This is a prerequisite commit required to implement rewriting
'sequence_number' / 'last_committed' / 'transaction_length' in GTID events.

'gtis_log' / 'anonymous_gtid_log' / 'gtid_tagged_log' event body and post-header
classes from 'binsrv::events' extended with additional functionality that allows
to perform the following operations:
* manually construct
* modify (currently only 'sequence_number' and 'last_committed' fields)
* serialize
* deserialize

GTID_TAGGED_LOG event body deserialization (reading TLV pairs) extended with
checking that all non-optional fields were deserialized. Currently only
'original_commit_timestamp', 'original_server_version' and 'commit_group_ticket'
can be omitted.

'event_test.cpp' unit test extended with additional checks for encoding / parsing
GTID_LOG, ANONYMOUS_GTID_LOG and GTID_TAGGED_LOG events.

'byte_span_encoding_test.cpp' unit test extended with a new test case that checks
"packed int" conversion roundtrips.

Introduced new "common_types.hpp" include file in the "binsrv::events"
namespace that is supposed to define common types used between events.
Currently only 'seq_no_t' is defined there.

Added new "timestamp_helpers.hpp" helpers include file in the "util" namespace
that provides functions to convert between
std::chrono::high_resolution_clock::time_point' (aka 'high_resolution_time_point')
and an unsigned integer representing microseconds.

Fixed problem with 'immediate_server_version' / 'original_server_version' being
serialized / deserialized in invalid order inside GTID events.

Fixed problem in the 'util::insert_packed_int_to_byte_span_checked()' insertion
function with missing early returns causing invalid encoded data.

Fixed problem with invalid 'BOOST_TEST_MODULE' name in the 'uuid_test.cpp'.
Fixed problem with invalid 'BOOST_TEST_MODULE' name in the
'byte_span_encoding_test.cpp'.

Co-authored-by: Kamil Holubicki <kamil.holubicki@percona.com>
…on, bypassing size/interval checkpointing (Percona-Lab#127)
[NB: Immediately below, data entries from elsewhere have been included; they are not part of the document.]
-- ==== Sys2Proof/Tests/Slice0.lean ====
section
/-! SUPPORT. The model's own tests: ill-formed commands that the check refuses, worked examples of the manual, and for every statement
states and operands that meet its hypotheses. -/

namespace Sys2Proof.Tests

open Sys2Proof Sys2Proof.Machine

set_option Elab.async false

/-! ## Helpers -/

/-- The state after a command. -/
def after (i : Instr) (s : State) : State := match exec i s with | .next t => t | _ => s

/-- A state after reset, with core 0 replaced. -/
def onCore (k : Core) : State := { State.reset with cores := State.reset.cores.set 0 k }

def core0 (s : State) : Core := s.core 0

/-- A core that runs a segment. -/
def runner : Core := { Core.reset with present := true, running := some 0 }

/-- One MiB of HBM at address 0, writable, and 48 GiB installed. -/
def region : Region := { base := 0, size := 2 ^ 20, stackLocal := false, ro := false, sided := false, stack := 0, wbase := 0, g0 := 0, bands := (0, 0) }

def withMem (s : State) : State := { s with mem := { s.mem with regions := [region] } }

def mv : MoveOp := { wq := 0, we := false, dq := 0, de := false, ix := false, wtok := 0, dtok := 0, src := 0, dst := 1, aux := 2 }

/-- Sixteen FP32 words of HBM at address 0, and of a scratchpad at address 64. -/
def inHbm : Desc := { Desc.reset with valid := true, space := 1, size0 := 15 }
def inSpad : Desc := { Desc.reset with valid := true, base := 64, base0 := 64, size0 := 15 }
/-- Two index words, both 0, at scratchpad address 64; 64 bytes at chip 5. -/
def indices : Desc := { inSpad with format := 0xB, size0 := 1 }
def remote : Desc := { Desc.reset with valid := true, space := 2, chip := 5, size0 := 15 }

def withDescs (k : Core) (a b c : Desc) : Core :=
  { k with access := { k.access with desc := ((k.access.desc.set 0 a).set 1 b).set 2 c } }

def pkt : Packet :=
  { type := 2, attempt := 0, pz := false, ece := false, ce := false, dst := 0xFFFF, src := 5, tag := 3, hops := 0, length := 63, addr := 0, fmt := 0,
    op := 0, status := 0, step := 0, cls := List.replicate 24 0, pmask := 0, crc := 0, payload := List.replicate 64 7, stomps := 0 }

/-- A ring communicator of two chips with no landing; this is member 0, chip 1. -/
def ringComm : Comm :=
  { idx := 2, tree := false, land := false, jobwide := false, self := 0, fmt := 0, chunkElems := 32, members := [1, 2], counts := [16, 16],
    phases := [(0, 0xFF, 2)], landMap := [], groups := [], stat := 0x8000, cseq := 0 }

def withComm (s : State) : State :=
  { s with coll := { s.coll with comms := [ringComm] }, fab := { s.fab with chip := 1 } }

/-- A manifest with commit communicator 2, its record at 0x4000, L within [−24, 24] and three clean steps to a rise. -/
def manifest : Manifest :=
  { units := 0, cores := 0, pop := [], lens := [], seed := 0, step0 := 0, side0 := false, l0 := 0, lf := -24, lc := 24, n := 3, commit := 2, budget := 0,
    cbudget := 0, park := 256, ctx := 0, crec := 0x4000, ntab := 0x3000 }
def withManifest (s : State) : State := { s with job := { s.job with manifest := some manifest } }

/-- In memory of one plain region every address is its own key. -/
theorem key_same (s : State) (h0 : s.mem.regions = [region]) (b : Nat) : keyOf s b = b := by
  unfold keyOf
  split
  · next r w h =>
    have : r = region := by
      rw [h0] at h
      simp [regionOf] at h
      split at h <;> simp_all
    subst this
    rfl
  · rfl

/-! ## Ill-formed commands are refused -/

theorem test_wf_class_bytes : (Instr.ack { pkt with cls := List.replicate 23 0 }).wf = false := by decide
theorem test_wf_payload : (Instr.put { pkt with payload := List.replicate 4097 0 }).wf = false := by decide +kernel
theorem test_wf_packet : (Instr.put { pkt with payload := List.replicate 4096 0 }).wf = true := by decide +kernel
theorem test_wf_write_empty : (Instr.memWrite 0 [] false).wf = false := by decide
theorem test_wf_write_crosses : (Instr.memWrite 63 [1, 2] false).wf = false := by decide
theorem test_wf_write : (Instr.memWrite 62 [1, 2] false).wf = true := by decide
theorem test_wf_atomic_length : (Instr.atomicUpdate 0 0 0 [1, 2, 3] false).wf = false := by decide
theorem test_wf_atomic_crosses : (Instr.atomicUpdate 62 0 0 [1, 2, 3, 4] false).wf = false := by decide
theorem test_wf_fetch : (Instr.descriptorFetch 0 (List.replicate 63 0)).wf = false := by decide
theorem test_wf_lanes : (Instr.linkRetrain 9).wf = false := by decide

theorem test_wf_disc : (Instr.hello 0 { pkt with payload := List.replicate 4097 0 }).wf = false := by decide +kernel

/-- A boot that finds nothing wrong. -/
def env : BootEnv :=
  { fail := none, pufReads := [true], fleetOk := true, secFlashOk := true,
    records := { suspects := [], characterisation := false, failedStarts := false, dumpSeq := false }, rail := none, pll := none, coresBad := [],
    stackSilent := none, plainBase := [], laneFails := [], settings := [], stackTemps := [], postTripOk := true, tripIn80 := none,
    fmeas := (List.finRange 8).flatMap fun c => (List.finRange 9).map fun p => (c, p, 1725), tchar := 0, coeffs := [], combsBad := 0, muxFailed := [],
    engineBad := none, durations := [], slotId := 3 }

theorem test_wf_cause_low : (Instr.fullReset 0 env).wf = false := by decide
theorem test_wf_cause_high : (Instr.fullReset 5 env).wf = false := by decide

/-! ## Worked examples of the manual -/

/-- R331: 0.97 × 1,725 MHz is 1,650 MHz on the grid. -/
theorem test_usable_frequency : usableFreq 1725 = 1650 := by decide

/-- The example of R214: W = 262,144 outstanding in PUTs of 4,096 bytes, with rtt 300 and t_dec 9,000. -/
def winStart : WinEntry := { dst := 5, w := 262144, outstanding := 262144, tDec := 9000, rtt := 300 }
def putTag : Tag :=
  { tag := 3, issuer := .access 0 3, p := { pkt with dst := 5, length := 4095, payload := List.replicate 4096 0 }, dest := .none, used := 0, sent := true, sentTick := 0, resent := true, noticed := false, timeout := 0x4E1F, retries := 3 }
def sWin (t : Nat) (w : WinEntry) : State :=
  { State.reset with glb := { State.reset.glb with ticks := BitVec.ofNat 64 t }, fab := { State.reset.fab with wins := [w] } }
def winAfter (t : Nat) (w : WinEntry) (ece : Bool) : WinEntry := (completeWin (sWin t w) putTag ece).fab.wins.headD w

/-- 10,000: 1,000 ≥ 300, so the window halves. -/
theorem test_window_halves : (winAfter 10000 winStart true).w = 131072 ∧ (winAfter 10000 winStart true).outstanding = 258048 ∧
    (winAfter 10000 winStart true).tDec = 10000 := by decide +kernel

/-- 10,040: 40 < 300, so it stays. 10,120: a clean completion adds 16,777,216 ÷ 131,072 = 128. 10,300: 300 ≥ 300 halves again. -/
theorem test_window_stays : (winAfter 10040 (winAfter 10000 winStart true) true).w = 131072 ∧
    (winAfter 10120 (winAfter 10000 winStart true) false).w = 131200 ∧
    (winAfter 10300 { winAfter 10000 winStart true with w := 131200 } true).w = 65600 := by decide +kernel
https://perconadev.atlassian.net/browse/PS-11136

Problem:
In non-GTID (anonymous transaction) replication mode, PBS flushes its
in-memory event buffer to the storage backend on every transaction
boundary, ignoring the configured 'checkpoint_size_bytes' and
'checkpoint_interval_seconds' thresholds. For object-store backends
this turns into one PUT per transaction.

Cause:
'storage::write_event()' had a fast-path keyed on
'at_transaction_boundary && transaction_gtid.is_empty()' whose intent
was "flush regardless of thresholds because this is the file-final
ROTATE/STOP event". The condition wasn't tight enough: anonymous
transactions also satisfy it (they never populate 'transaction_gtid_'),
so every XID terminating an anonymous transaction was misidentified as
a file terminator and forced a synchronous flush.

Solution:
Removed the fast-path. The file-final ROTATE/STOP event is still
flushed - just through the already-existing 'storage::close_binlog()'
call on the 'process_rotate_or_stop_event()' / artificial-rotate
rename paths, which is the natural place for a file-boundary flush.
GTID-mode behavior is unchanged.
…part 2) (Percona-Lab#125)

https://perconadev.atlassian.net/browse/PS-11080

This is a prerequisite commit required to implement rewriting
'sequence_number' / 'last_committed' / 'transaction_length' in GTID events.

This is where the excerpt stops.